But what if in the future you want to extend your membership concept to "family memberships", for which you create a Family table and a Family class. In good OO fashion you extract an interface of Family and Person called Member. As long as both classes implement the equals and hashCode methods properly, no other code will have to be touched. Personally, I would have defined the Member interface right up front.
public interface Member {
}
public class Person implements Member {
private int id; // primary key
private String name;
}
public class Family implements Member {
private int id;
private String name;
}
public class Club {
private String name; // primary key
}
public class Membership {
private Member member;
private Club club;
private Date expires;
}
If, you had used ID's in your interface, you will either need to enforce cross-table uniqueness of key values, or maintain two separate Maps and forgo the nice polymorphic interface stuff.
Believe me, unless you are writing one-off, disposable applications, you want to avoid using ID's in your interface.

Assuming this is a database ID or something used just for indexing (rather than something like an SSN), then in an ideal system, the presence of an ID is an implementation detail.
As an implementation detail, I would prefer to hide it in the interface of other domain objects. Thus, membership involves, fundamentally, individuals rather than numbers.
Of course, I'd make sure I implemented hashCode and equals() and documented well what they meant.
In that case, I would explicitly document that the equality of two Person objects is determined solely based on ID. This is somewhat a risky proposition, but makes code more readable if you can ensure it. I feel more comfortable making it when my objects are immutable, so I would not actually end up with two Person objects with the same ID but different names in the lifetime of the program.
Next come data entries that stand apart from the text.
-- ==== Sys2Proof/Machine/Hasp.lean ====
section
/-! DEFINITION. What the hasp links and the stream engine share: transfers and completions, slot tables, the links that are out
and the alternate sets, the timing tree, and a link leaving UP (spec/10_hasp_links.md, spec/11_streams.md). -/

namespace Sys2Proof.Machine

namespace HASPI
/-- A ROOT_STANDBY die has become ROOT (R323). -/
def PROMOTED : Reg := ireg 0x158 1 0
/-- The die relocks after re-parenting (R315, R325). -/
def RELOCK : Reg := ireg 0x159 1 0
/-- Beats until the next slip may come (R315). -/
def SLIP_WAIT : Reg := ireg 0x15A 5 0
/-- The die goes to FAULTED at its next sync hinge, as it free-runs (R323). -/
def FREE_DUE : Reg := ireg 0x15B 1 0
/-- The die follows ALT_PARENT (R323). -/
def ALT_USED : Reg := ireg 0x15C 1 0
/-- READY of the hinge waited at has been sent to the parent, or, at the root, the release beat is chosen (R318). -/
def SENT : Reg := ireg 0x15D 1 0
/-- The release of the hinge waited at is known (R318). -/
def RELEASED : Reg := ireg 0x15E 1 0
/-- The beat at which the next key starts. -/
def START : Reg := ireg 0x15F 56 0
/-- The die has switched frequency in its hold and has still to make its step (R336). -/
def STEP_DUE : Reg := ireg 0x178 1 0
/-- RELEASE for a hinge the die does not wait at yet has come: RELEASE_K and its beat (R264). -/
def NOTED : Reg := ireg 0x179 1 0
end HASPI

namespace STRMI
/-- The die's own switch beat (R363). -/
def OWN : Reg := ireg 0x160 64 0
/-- The directory entry whose stretch is in force; 0x7F for the normal form (R345, R365). -/
def IN_FORCE : Reg := ireg 0x161 7 0x7F
/-- The table key (R345). -/
def TABLE_KEY : Reg := ireg 0x162 12 0
/-- There is a table key. -/
def TABLE_SET : Reg := ireg 0x163 1 0
/-- SCQ_PROD has come up to SCQ_CONS: the ring, of 65,536 records, is full and not empty (R358). -/
def SCQ_WRAP : Reg := ireg 0x17A 1 0
end STRMI

/-! Numbering (R300, R301). -/

/-- q(n, m) of R300. -/
def linkQ (n m : Nat) : Nat := if m < n then m else m - 1

/-- The die at the other end of an on-tray link. -/
def linkPeer (n l : Nat) : Nat := if l / 4 < n then l / 4 else l / 4 + 1

/-- The link number at the other end of an on-tray link. -/
def linkPeerLink (n l : Nat) : Nat := 4 * linkQ (linkPeer n l) n + l % 4

/-- The reach of a link: 0 on-tray, 1 backplane, 2 cable (R305). -/
def linkReach (l : Nat) : Nat := if l < 28 then 0 else if l < 40 then 1 else 2

/-- Whether a link stays on the tray. -/
def onTray (l : Nat) : Bool := decide (l < 28)

/-! The links and streams of a die. -/

/-- The states of a link (HL.STATE). -/
inductive HlState where
  | disabled | detect | equalise | fecAlign | ident | delay | beatLock | up | lost | refused | isolated | fenced | peerFenced
  | failed
  deriving DecidableEq, Repr

/-- The code of a state. -/
def HlState.code : HlState → Nat
  | .disabled => 0
  | .detect => 1
  | .equalise => 2
  | .fecAlign => 3
  | .ident => 4
  | .delay => 5
  | .beatLock => 6
  | .up => 7
  | .lost => 8
  | .refused => 9
  | .isolated => 10
  | .fenced => 11
  | .peerFenced => 12
  | .failed => 13

/-- Whether a link is in a state. -/
def State.linkIs (s : State) (d l : Nat) (x : HlState) : Bool := s.get (HL.STATE.at d l) == x.code

/-- What a link remembers. -/
def State.linkLog (s : State) (d l : Nat) : LinkLog := (aget (s.die d).links l).getD {}

/-- Change what a link remembers. -/
def State.onLink (s : State) (d l : Nat) (f : LinkLog → LinkLog) : State :=
  s.onDie d (fun x => { x with links := aputD x.links l {} (f ((aget x.links l).getD {})) })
I think the first case would be considered "purer" in the sense that the getMembership method might require more specific data from the person itself other than its id (Let's assume you do not know the internals of the getMembership method, even though this makes little sense since it's most likely in the same domain).
If it turns out that it actually requires data from the Person entity then it will not require a DAO or factory for the person in question.
This can be easily called if your language and/or ORM allows you to use proxy objects (and if you have a convenient way to create these proxies).
But lets be honest. If you're inquiring about some membership of a person, you most likely already have this Person instance in memory at hand when you call this method.
Further down the road in the "infrastructure land" there's also this notion about implementation details which Uri already mentioned while I was writing this answer (damn, that was fast bro'!). To be specific, what if you decided that this 'Person' concept suddenly has a composite primary key/identifier in the underlying database... Would you now use an identifier class? Perhaps use that proxy we were talking about?
TL;DR version
Using ID's is really easier in the short run, but if you're already using a solid ORM, I see no reason not to use proxies or some other means to express the object oriented identity of an Entity which doesn't leak implementation details.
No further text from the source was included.